» Task objective:
Where a line in the records below contains the string "cycle", tally it; give only the final number.

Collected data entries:
-------------------------

-- ==== Sys2Proof/Tests/Slice0.lean ====
section
/-! SUPPORT. Small tests against the vectors of spec/95_test_vectors.md and the rules named, and for every statement
with hypotheses a state that meets them. -/

namespace Sys2Proof.Tests

open Sys2Proof Sys2Proof.Machine

/-! ### Helpers -/

/-- A cycle without reset and access, the busy line low. -/
def quiet : Input := ⟨false, none, false⟩

/-- A cycle with one access. -/
def doing (a : Access) : Input := ⟨false, some a, false⟩

/-- An idle, enabled block. -/
def idle : State := { State.reset with en := true, inputs := [quiet, quiet, quiet] }

/-- A block in which the word has just been dispatched. -/
def running (w : Word) : State := { idle with eng := .exec, cur := w, k := some ⟨1, 0⟩ }

/-- The same, with a data transaction open. -/
def joining (w : Word) : State := { running w with csN := false, dc := true }

/-- A block that runs DELAY until far off, so that its engine is not free. -/
def waiting : State := { running 0x7000001E with k := some ⟨100, 4⟩ }

/-- A queue of one place, full. -/
def full (s : State) : State := { s with cfg := { s.cfg with qdepth := 1 }, q := [0] }

/-- The next state of an outcome. -/
def nextOf : Host.Outcome State Fault Refusal → Option State
  | .next t => some t
  | .fault _ => none
  | .refused _ => none

/-- What a meaning leaves, seen through `f`. -/
def seen {α : Type} (f : State → α) (i : Instr) (s : State) : Option α := (nextOf (exec i s)).map f

/-- What a step leaves, seen through `f`. -/
def stepped {α : Type} (f : State → α) (s : State) : Option α := (nextOf (step s)).map f

/-! ### Well-formedness (30_encoding.md R106, R120, R121) -/

theorem test_fill_of_no_bytes_is_refused : Instr.wellFormed (.fill 0 true 1) = false := by decide

theorem test_no_op_word_for_fill_of_no_bytes : asmOps (.fill true 1 0) = none := by decide

theorem test_assembler_refuses_fields_out_of_range :
    asmOps (.cmd 256) = none ∧ asmOps (.data true 256) = none ∧ asmOps (.pix false 8 0) = none ∧
    asmOps (.pix false 0 8) = none ∧ asmOps (.fill true 8 1) = none ∧ asmOps (.fill true 0 65536) = none ∧
    asmOps (.delay 1048576) = none ∧ asmOps (.cmdd 6 []) = none ∧ asmOps (.send [256]) = none ∧
    asmOps (.row 8) = none := by decide

theorem test_assembler_refuses_a_byte_out_of_range_in_a_list :
    assemble (.cmdd 6 [1, 256, 2]) = none ∧ assemble (.cmdd 256 [1]) = none ∧ assemble (.row 7) ≠ none := by decide

theorem test_table_with_an_empty_entry_is_refused :
    PanelTable.wf ⟨[(0x01, [])], 0x10, (0, 0, 0, 0), 0xA5⟩ = false := by decide

/-! ### Decoding (95_test_vectors.md 2.1) -/

theorem test_decode_nop : decode 0x00000000 = some .nop ∧ decode 0x00000001 = none := by decide

theorem test_decode_cmd :
    decode 0x10000004 = some (.cmd 0x04) ∧ decode 0x100000FF = some (.cmd 0xFF) ∧ decode 0x10000104 = none := by decide

theorem test_decode_data :
    decode 0x20000011 = some (.data false 0x11) ∧ decode 0x200001FF = some (.data true 0xFF) ∧
    decode 0x20000200 = none := by decide

theorem test_decode_pix :
    decode 0x30000023 = some (.pix false 2 3) ∧ decode 0x30000156 = some (.pix true 5 6) ∧
    decode 0x30000177 = some (.pix true 7 7) ∧ decode 0x30000044 = some (.pix false 4 4) ∧
    decode 0x30000008 = none ∧ decode 0x30000080 = none := by decide

theorem test_decode_fill :
    decode 0x40190101 = some (.fill 400 true 1) ∧ decode 0x40001000 = some (.fill 1 false 0) ∧
    decode 0x4FFFF107 = some (.fill 65535 true 7) ∧ decode 0x40000101 = none ∧ decode 0x40190108 = none ∧
    decode 0x40190301 = none := by decide

theorem test_decode_reset_and_waitidle :
    decode 0x50000000 = some .reset ∧ decode 0x50000001 = none ∧ decode 0x60000000 = some .waitidle ∧
    decode 0x60000010 = none := by decide

theorem test_decode_delay :
    decode 0x70000000 = some (.delay 0) ∧ decode 0x7000001E = some (.delay 30) ∧
    decode 0x700FFFFF = some (.delay 1048575) ∧ decode 0x70100000 = none := by decide

theorem test_decode_other_opcodes : decode 0x80000000 = none ∧ decode 0xF0000000 = none := by decide

theorem test_decode_table_word : decodeTableWord 32 0x40190101 = some (.fill 400 true 1) := by decide

/-- No word has the fixed bits of two rows of the table. -/
theorem test_table_rows_do_not_overlap :
    opcodeTable.Pairwise (fun a b => (a.pattern ^^^ b.pattern) &&& (a.mask &&& b.mask) ≠ 0) := by decide

theorem test_assemble_line :
    parseLine "  fill.l white, 400 ; a row".toList = some (some (.fill true 1 400)) ∧
    parseLine "data 0x1F".toList = some (some (.data false 31)) ∧ parseLine "; nothing".toList = some none ∧
    parseLine "jump 3".toList = none := by decide

theorem test_assemble_row : assemble (.row 1) = some [.op 0x40190101] := by decide

/-- 44_host_sequences.md R227, phase 3, and LAST on the last byte only (30_encoding.md R121). -/
theorem test_assemble_lists :
    assemble (.cmdd 0x12 [0x00]) = some [.op 0x10000012, .op 0x20000100] ∧
    assemble (.send [1, 2, 3]) = some [.op 0x20000001, .op 0x20000002, .op 0x20000103] := by decide

/-! ### Codec (95_test_vectors.md 2.2) -/

theorem test_pack :
    pack 1 0 = 0x10 ∧ pack 0 1 = 0x01 ∧ pack 2 3 = 0x23 ∧ pack 6 5 = 0x65 ∧ pack 4 1 = 0x41 ∧ pack 7 7 = 0x77 := by
  decide

/-! ### One step of each op -/

/-- V-F4: a NOP inside a transaction ends in one segment, CS_N low. -/
theorem test_nop : seen (fun t => (t.k, t.csN)) .nop (joining 0) = some (none, false) := by decide

/-- V-F1: DC at D+1, CS_N still high, the next segment one T_DCS later. -/
theorem test_cmd_sets_dc :
    seen (fun t => (t.dc, t.csN, t.k)) (.cmd 0x04) { running 0x10000004 with dc := true } =
      some (false, true, some ⟨2, 6⟩) := by decide

/-- V-F3: CMD closes an open data transaction in its first segment and sets DC no earlier than one edge later. -/
theorem test_cmd_closes :
    seen (fun t => (t.csN, t.dc, t.tCsRise, t.k.map Resume.wake)) (.cmd 0x12) (joining 0x10000012) =
      some (true, true, some 1, some 2) := by decide

/-- V-F4: a byte that joins an open transaction begins at D+1 with its bit 7. -/
theorem test_data_joins :
    seen (fun t => (t.csN, t.sclk, t.mosi, t.k.map Resume.wake)) (.data true 0x80) (joining 0x20000180) =
      some (false, false, true, some 2) := by decide
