-- ==== Sys2Proof/Config.lean ====
section
/-! DEFINITION. What is fixed for the block: the per-engine parameters and constants of 00_scope.md rules R5 to R7 and
the interface parameters of rule R8. -/

namespace Sys2Proof

/-- The parameters of one engine that the rules written once for both engines use (rule R5): the round rotation `R1`
and the five constants `PRIME1` to `PRIME5`. The lane width `W` is the type's argument `w`; the block size `BS` is an
argument of the engine record (`Machine.Engine`). -/
structure EngineParams (w : Nat) where
  r1 : Nat
  prime1 : BitVec w
  prime2 : BitVec w
  prime3 : BitVec w
  prime4 : BitVec w
  prime5 : BitVec w
  deriving DecidableEq, Repr

namespace Config

/-- E32: `R1 = 13` and the five 32-bit constants (rules R5, R6).
PRESUMED by the spec itself: the source names the constants and gives no value (log entry 7). -/
def params32 : EngineParams 32 where
  r1 := 13
  prime1 := 0x9E3779B1#32
  prime2 := 0x85EBCA77#32
  prime3 := 0xC2B2AE3D#32
  prime4 := 0x27D4EB2F#32
  prime5 := 0x165667B1#32

/-- E64: `R1 = 31` and the five 64-bit constants (rules R5, R7).
PRESUMED by the spec itself: the source names the constants and gives no value (log entry 7). -/
def params64 : EngineParams 64 where
  r1 := 31
  prime1 := 0x9E3779B185EBCA87#64
  prime2 := 0xC2B2AE3D27D4EB4F#64
  prime3 := 0x165667B19E3779F9#64
  prime4 := 0x85EBCA77C2B2AE63#64
  prime5 := 0x27D4EB2F165667C5#64

/-- `BS` of E32 in bytes: block size and carry capacity (rule R5). -/
abbrev blockBytes32 : Nat := 16

/-- `BS` of E64 in bytes (rule R5). -/
abbrev blockBytes64 : Nat := 32

/-- The width of `E32.carryLen` (rule R13). -/
abbrev carryLenBits32 : Nat := 5

/-- The width of `E64.carryLen` (rule R13). -/
abbrev carryLenBits64 : Nat := 6

/-- `LEN_MAX`: the most payload bytes one command carries (rules R8, R55). -/
def lenMax : Nat := 16777215

/-- The largest `CSLEN` (rule R8). -/
def cslenMax : Nat := 4294967295

end Config
end Sys2Proof
end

-------------------------

» Expected answer:
2